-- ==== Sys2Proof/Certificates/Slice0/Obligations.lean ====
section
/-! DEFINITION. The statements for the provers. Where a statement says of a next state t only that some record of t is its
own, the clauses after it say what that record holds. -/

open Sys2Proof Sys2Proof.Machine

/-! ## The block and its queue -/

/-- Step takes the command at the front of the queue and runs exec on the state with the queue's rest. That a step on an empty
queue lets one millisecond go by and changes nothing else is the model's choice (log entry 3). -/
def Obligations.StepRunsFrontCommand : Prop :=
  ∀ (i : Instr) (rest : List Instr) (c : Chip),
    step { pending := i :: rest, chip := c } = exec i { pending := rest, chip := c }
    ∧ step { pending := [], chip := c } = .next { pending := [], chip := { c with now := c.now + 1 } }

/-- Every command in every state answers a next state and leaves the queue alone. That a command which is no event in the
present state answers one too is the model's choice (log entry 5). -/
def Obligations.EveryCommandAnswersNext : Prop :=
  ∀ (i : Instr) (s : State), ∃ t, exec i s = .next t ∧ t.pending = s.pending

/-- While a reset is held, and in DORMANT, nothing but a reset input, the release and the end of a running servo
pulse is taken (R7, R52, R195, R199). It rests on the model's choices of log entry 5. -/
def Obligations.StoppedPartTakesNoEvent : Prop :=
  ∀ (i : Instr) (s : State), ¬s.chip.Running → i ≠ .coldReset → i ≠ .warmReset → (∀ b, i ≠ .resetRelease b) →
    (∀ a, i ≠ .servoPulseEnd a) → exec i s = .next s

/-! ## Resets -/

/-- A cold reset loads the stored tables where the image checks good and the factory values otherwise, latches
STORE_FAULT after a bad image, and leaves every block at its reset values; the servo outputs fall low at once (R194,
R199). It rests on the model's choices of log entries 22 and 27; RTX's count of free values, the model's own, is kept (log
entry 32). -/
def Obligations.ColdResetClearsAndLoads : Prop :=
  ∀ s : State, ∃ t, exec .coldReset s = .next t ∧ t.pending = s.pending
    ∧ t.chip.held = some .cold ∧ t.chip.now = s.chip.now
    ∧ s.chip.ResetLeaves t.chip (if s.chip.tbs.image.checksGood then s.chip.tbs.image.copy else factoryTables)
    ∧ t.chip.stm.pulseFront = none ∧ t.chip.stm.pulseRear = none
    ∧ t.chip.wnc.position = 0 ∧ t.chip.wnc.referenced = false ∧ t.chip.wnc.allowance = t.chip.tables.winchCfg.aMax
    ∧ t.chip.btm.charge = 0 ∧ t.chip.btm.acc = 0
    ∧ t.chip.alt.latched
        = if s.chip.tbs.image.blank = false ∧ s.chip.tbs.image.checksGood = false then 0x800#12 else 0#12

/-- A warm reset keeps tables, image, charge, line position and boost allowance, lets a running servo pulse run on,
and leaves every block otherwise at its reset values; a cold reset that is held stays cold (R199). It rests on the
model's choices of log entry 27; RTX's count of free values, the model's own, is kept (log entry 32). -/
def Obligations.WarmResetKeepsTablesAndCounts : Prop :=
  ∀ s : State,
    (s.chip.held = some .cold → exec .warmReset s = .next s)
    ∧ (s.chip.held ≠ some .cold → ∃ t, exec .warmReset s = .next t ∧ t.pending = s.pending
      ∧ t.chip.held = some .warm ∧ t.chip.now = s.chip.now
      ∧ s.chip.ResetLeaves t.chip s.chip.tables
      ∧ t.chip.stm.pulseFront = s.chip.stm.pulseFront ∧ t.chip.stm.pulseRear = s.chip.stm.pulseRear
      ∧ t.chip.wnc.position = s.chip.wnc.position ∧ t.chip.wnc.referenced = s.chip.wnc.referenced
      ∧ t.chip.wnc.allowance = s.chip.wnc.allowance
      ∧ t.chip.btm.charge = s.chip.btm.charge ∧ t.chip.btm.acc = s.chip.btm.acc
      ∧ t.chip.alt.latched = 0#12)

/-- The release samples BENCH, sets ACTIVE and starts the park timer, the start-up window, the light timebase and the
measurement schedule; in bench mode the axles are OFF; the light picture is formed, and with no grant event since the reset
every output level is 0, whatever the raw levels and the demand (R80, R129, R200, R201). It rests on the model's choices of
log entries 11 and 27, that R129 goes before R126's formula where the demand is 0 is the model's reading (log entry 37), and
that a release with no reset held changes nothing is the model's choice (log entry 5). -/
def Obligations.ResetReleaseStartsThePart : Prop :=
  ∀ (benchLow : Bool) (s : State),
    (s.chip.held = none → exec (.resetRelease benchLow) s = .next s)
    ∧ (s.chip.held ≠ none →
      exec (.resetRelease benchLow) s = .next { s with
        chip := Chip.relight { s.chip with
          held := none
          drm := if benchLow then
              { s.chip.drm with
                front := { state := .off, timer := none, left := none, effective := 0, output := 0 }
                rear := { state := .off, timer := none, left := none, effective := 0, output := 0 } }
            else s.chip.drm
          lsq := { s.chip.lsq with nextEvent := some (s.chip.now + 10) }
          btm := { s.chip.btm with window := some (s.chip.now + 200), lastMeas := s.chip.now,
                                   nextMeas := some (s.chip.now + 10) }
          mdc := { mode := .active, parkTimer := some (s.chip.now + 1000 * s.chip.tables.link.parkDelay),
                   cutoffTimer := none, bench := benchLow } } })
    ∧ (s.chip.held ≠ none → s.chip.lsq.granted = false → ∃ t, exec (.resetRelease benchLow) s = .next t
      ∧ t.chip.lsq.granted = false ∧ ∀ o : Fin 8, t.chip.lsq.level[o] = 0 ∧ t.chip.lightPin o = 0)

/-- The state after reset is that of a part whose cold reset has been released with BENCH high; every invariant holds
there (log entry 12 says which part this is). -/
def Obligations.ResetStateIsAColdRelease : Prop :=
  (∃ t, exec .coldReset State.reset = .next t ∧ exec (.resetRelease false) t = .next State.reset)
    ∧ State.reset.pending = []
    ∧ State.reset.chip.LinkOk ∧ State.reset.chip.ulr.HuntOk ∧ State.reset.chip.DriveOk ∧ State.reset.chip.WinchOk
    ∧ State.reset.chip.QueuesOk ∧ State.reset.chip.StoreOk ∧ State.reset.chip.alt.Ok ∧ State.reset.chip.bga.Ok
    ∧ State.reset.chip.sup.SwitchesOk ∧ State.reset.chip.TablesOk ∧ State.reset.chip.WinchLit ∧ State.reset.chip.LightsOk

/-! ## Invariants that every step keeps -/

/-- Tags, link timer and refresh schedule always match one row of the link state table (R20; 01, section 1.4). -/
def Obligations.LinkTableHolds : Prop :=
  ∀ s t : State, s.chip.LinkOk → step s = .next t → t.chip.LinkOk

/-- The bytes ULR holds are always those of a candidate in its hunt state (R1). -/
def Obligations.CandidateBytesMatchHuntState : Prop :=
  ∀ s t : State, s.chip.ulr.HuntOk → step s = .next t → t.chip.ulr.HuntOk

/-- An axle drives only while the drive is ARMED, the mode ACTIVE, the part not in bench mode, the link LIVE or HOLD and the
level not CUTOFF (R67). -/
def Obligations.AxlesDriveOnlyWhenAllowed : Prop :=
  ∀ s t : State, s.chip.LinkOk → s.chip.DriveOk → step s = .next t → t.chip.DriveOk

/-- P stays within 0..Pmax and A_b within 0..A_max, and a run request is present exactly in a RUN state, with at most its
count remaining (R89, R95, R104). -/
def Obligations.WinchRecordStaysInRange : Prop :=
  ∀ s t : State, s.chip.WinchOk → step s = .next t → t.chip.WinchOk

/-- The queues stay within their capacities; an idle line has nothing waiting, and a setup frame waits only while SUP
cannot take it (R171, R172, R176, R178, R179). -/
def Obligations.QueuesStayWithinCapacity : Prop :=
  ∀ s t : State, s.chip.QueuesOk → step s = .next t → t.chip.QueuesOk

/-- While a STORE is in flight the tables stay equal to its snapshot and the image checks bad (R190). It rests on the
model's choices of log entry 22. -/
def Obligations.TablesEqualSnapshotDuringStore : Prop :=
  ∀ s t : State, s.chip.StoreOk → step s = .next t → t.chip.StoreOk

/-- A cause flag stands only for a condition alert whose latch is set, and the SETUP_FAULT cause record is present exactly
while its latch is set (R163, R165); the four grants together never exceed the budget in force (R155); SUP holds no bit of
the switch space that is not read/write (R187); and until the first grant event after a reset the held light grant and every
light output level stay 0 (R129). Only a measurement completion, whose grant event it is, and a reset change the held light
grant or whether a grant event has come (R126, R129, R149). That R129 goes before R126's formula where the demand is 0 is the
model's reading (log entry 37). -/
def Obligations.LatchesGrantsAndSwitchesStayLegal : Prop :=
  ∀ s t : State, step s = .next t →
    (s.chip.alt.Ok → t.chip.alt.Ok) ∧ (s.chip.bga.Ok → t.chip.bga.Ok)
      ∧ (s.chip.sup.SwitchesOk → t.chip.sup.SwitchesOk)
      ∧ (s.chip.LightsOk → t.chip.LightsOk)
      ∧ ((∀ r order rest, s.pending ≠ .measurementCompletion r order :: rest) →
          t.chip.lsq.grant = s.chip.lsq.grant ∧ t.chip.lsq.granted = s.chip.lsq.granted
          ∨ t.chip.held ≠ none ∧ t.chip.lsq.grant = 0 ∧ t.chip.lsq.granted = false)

==

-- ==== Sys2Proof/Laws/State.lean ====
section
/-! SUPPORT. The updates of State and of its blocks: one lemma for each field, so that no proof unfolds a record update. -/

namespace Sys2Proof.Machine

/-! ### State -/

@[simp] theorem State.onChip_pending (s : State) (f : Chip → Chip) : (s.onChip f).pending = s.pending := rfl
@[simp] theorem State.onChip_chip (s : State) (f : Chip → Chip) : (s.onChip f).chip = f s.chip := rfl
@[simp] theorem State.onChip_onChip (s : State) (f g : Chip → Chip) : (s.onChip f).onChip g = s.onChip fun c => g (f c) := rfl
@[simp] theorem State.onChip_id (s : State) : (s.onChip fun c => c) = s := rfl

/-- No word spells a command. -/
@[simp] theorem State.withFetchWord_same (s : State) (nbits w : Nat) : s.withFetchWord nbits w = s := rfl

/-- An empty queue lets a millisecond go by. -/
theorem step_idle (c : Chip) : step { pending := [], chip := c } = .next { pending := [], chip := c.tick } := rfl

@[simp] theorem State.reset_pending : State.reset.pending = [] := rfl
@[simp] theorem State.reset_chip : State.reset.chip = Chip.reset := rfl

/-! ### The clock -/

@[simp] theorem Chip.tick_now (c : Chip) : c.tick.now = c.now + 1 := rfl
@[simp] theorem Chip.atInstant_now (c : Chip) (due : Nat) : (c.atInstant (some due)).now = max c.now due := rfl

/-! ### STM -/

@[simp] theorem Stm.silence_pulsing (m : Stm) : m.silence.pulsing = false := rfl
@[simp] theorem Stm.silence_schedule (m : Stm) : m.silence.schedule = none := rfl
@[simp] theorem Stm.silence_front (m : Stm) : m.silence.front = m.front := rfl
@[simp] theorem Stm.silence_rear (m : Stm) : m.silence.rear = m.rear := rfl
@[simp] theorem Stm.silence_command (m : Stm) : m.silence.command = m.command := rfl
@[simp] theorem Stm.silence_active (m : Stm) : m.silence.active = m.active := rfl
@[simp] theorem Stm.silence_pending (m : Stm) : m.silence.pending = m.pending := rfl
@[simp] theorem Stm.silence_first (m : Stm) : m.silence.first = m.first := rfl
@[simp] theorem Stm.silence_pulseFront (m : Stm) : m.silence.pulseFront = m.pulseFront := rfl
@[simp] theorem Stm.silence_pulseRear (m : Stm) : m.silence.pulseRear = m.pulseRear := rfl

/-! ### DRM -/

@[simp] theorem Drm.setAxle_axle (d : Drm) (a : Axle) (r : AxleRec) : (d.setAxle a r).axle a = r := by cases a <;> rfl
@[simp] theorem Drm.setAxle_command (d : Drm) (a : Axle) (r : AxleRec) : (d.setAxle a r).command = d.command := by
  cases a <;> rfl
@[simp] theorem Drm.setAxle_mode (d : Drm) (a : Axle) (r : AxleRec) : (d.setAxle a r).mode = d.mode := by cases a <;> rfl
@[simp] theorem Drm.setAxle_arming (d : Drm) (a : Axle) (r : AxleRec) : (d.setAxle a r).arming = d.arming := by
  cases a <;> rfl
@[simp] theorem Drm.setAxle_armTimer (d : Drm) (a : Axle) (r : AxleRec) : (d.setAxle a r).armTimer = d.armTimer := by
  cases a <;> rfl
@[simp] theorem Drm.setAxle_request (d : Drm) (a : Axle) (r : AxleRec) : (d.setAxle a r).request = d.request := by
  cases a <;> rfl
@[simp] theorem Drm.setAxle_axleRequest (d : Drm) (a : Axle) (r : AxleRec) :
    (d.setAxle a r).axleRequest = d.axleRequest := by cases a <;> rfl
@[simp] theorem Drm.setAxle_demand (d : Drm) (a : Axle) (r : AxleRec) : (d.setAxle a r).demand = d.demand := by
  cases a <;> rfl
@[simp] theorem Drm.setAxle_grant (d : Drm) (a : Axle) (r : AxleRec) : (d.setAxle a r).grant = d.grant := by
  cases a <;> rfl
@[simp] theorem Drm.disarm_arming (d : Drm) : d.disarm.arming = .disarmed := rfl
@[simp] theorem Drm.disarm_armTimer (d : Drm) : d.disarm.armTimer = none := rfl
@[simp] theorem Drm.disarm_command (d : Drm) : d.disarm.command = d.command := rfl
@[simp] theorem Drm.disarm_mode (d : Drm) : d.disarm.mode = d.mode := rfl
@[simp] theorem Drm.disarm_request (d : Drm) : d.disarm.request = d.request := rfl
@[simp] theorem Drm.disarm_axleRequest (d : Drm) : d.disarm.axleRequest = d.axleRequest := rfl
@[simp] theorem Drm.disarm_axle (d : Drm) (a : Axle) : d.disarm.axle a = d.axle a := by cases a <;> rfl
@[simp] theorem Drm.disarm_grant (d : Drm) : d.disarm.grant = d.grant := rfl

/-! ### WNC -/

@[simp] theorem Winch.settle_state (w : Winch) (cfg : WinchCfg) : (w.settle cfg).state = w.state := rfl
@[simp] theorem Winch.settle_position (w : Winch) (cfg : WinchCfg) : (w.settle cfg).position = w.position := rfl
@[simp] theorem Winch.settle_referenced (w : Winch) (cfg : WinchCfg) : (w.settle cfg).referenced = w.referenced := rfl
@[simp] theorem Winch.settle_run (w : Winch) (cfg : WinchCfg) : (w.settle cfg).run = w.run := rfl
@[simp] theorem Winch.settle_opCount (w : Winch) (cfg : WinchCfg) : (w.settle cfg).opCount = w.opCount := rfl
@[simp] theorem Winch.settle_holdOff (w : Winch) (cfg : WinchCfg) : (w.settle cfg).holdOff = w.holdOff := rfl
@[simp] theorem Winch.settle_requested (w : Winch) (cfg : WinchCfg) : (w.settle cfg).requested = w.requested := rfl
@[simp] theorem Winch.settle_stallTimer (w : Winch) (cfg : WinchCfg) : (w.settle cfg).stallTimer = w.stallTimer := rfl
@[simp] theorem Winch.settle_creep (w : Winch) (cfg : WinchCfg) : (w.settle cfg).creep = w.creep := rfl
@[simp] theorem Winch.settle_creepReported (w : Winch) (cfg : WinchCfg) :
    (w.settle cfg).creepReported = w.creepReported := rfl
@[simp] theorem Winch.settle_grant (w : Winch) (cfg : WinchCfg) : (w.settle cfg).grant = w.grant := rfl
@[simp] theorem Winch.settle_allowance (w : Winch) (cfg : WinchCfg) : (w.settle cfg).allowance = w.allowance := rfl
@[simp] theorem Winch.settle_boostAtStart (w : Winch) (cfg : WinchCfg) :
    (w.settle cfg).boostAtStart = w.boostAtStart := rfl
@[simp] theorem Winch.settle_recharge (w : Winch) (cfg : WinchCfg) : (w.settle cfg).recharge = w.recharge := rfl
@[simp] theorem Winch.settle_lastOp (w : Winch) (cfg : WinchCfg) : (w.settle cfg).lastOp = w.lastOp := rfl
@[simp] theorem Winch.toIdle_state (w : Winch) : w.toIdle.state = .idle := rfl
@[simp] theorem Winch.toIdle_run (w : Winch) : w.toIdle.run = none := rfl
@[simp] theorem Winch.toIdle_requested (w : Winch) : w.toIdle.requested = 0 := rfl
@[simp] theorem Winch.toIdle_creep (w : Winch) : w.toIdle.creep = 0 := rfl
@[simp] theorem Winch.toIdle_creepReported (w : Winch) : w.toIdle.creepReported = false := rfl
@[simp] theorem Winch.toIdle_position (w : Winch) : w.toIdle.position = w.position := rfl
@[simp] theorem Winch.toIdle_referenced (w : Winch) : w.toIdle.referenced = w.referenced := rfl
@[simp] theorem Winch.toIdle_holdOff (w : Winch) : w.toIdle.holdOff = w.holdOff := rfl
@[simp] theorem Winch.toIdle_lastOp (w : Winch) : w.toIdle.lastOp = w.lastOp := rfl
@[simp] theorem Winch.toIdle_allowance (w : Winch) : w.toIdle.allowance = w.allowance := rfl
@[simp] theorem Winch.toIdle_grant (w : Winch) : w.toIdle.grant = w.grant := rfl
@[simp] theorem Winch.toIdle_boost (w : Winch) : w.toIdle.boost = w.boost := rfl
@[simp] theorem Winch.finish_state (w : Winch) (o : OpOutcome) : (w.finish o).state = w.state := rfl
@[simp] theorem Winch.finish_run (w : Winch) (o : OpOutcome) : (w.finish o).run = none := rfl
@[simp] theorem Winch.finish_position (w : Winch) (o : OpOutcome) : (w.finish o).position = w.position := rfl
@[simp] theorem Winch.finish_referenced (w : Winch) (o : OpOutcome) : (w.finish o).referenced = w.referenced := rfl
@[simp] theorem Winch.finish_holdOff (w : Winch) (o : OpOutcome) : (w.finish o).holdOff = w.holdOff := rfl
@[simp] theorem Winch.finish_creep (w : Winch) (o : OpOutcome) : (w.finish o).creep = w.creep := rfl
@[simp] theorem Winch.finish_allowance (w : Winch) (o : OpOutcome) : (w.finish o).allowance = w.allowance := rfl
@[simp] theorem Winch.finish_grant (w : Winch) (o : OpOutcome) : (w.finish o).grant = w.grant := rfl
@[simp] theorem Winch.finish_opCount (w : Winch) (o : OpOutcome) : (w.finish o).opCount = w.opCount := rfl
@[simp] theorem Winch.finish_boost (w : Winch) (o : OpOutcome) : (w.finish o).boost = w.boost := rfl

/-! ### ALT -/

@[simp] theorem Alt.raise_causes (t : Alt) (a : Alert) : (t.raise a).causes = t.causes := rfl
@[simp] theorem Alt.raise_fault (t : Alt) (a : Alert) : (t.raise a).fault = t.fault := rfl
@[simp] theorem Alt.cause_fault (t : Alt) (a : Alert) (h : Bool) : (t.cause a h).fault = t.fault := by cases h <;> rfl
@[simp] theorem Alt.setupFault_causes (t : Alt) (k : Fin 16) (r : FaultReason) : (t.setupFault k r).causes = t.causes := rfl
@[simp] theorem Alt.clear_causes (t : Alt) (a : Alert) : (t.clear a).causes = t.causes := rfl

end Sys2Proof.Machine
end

==

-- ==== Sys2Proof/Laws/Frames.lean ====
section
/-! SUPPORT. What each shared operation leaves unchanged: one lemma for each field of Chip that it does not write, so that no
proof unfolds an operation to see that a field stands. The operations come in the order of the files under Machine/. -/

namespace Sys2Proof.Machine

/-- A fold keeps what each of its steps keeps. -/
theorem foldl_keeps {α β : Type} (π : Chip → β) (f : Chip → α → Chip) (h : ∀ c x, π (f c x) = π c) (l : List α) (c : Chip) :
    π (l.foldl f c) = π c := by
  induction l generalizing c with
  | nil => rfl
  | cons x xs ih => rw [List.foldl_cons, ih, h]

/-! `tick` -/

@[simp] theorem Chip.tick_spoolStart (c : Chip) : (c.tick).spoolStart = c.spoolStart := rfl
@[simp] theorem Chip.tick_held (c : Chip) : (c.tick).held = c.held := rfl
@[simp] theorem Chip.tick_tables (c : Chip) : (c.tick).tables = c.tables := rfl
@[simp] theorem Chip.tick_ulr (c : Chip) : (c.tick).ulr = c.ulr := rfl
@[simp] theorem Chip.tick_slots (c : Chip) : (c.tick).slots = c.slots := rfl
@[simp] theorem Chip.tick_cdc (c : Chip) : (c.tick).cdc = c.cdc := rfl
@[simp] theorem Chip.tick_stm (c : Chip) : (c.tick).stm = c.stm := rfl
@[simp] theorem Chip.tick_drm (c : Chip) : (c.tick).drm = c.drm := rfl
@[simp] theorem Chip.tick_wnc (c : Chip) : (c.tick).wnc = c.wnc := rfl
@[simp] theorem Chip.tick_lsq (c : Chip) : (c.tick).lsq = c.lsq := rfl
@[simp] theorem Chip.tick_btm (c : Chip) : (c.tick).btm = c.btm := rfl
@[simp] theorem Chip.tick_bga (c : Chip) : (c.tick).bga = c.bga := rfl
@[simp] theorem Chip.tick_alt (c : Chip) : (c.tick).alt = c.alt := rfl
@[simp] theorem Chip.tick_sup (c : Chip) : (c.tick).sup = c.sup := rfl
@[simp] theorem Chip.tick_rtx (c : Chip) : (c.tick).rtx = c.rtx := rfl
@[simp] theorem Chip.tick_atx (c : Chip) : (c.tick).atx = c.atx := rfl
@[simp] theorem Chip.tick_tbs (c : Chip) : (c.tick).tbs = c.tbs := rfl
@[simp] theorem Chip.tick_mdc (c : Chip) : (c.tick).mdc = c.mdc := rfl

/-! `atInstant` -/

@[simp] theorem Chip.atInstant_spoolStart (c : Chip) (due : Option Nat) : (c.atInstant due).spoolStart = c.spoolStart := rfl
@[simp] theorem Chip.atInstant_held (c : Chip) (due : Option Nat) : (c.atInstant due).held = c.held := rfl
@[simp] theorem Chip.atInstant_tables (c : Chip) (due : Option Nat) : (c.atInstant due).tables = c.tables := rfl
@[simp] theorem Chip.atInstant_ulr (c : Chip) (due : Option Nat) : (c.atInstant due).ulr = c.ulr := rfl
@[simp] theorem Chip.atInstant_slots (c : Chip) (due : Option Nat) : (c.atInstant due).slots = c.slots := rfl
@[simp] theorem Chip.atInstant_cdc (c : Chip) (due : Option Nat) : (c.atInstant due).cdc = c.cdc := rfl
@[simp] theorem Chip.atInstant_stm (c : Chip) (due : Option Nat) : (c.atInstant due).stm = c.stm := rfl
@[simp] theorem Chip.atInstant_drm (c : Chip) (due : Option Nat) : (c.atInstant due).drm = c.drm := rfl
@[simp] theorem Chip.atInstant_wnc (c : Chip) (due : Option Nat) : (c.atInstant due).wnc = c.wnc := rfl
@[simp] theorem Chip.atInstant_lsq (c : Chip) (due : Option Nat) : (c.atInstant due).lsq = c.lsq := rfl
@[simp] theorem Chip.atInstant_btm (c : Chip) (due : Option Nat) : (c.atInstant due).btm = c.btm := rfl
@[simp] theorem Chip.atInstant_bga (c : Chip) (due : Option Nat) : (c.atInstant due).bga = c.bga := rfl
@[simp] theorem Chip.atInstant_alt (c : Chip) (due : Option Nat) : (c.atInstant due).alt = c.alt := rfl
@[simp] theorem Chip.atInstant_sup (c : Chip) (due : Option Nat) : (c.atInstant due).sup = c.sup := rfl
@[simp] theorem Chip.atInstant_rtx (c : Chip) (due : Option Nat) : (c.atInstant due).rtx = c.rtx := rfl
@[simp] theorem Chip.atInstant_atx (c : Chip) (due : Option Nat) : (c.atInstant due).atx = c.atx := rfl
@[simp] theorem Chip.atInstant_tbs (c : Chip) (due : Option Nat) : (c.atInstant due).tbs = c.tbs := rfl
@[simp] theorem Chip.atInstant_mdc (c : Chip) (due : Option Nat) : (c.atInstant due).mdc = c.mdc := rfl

- **Goal of the exercise**
If a line above holds the string "List", copy it out.

- **Answer to this exercise**
  ∀ (i : Instr) (rest : List Instr) (c : Chip),
theorem foldl_keeps {α β : Type} (π : Chip → β) (f : Chip → α → Chip) (h : ∀ c x, π (f c x) = π c) (l : List α) (c : Chip) :
  | cons x xs ih => rw [List.foldl_cons, ih, h]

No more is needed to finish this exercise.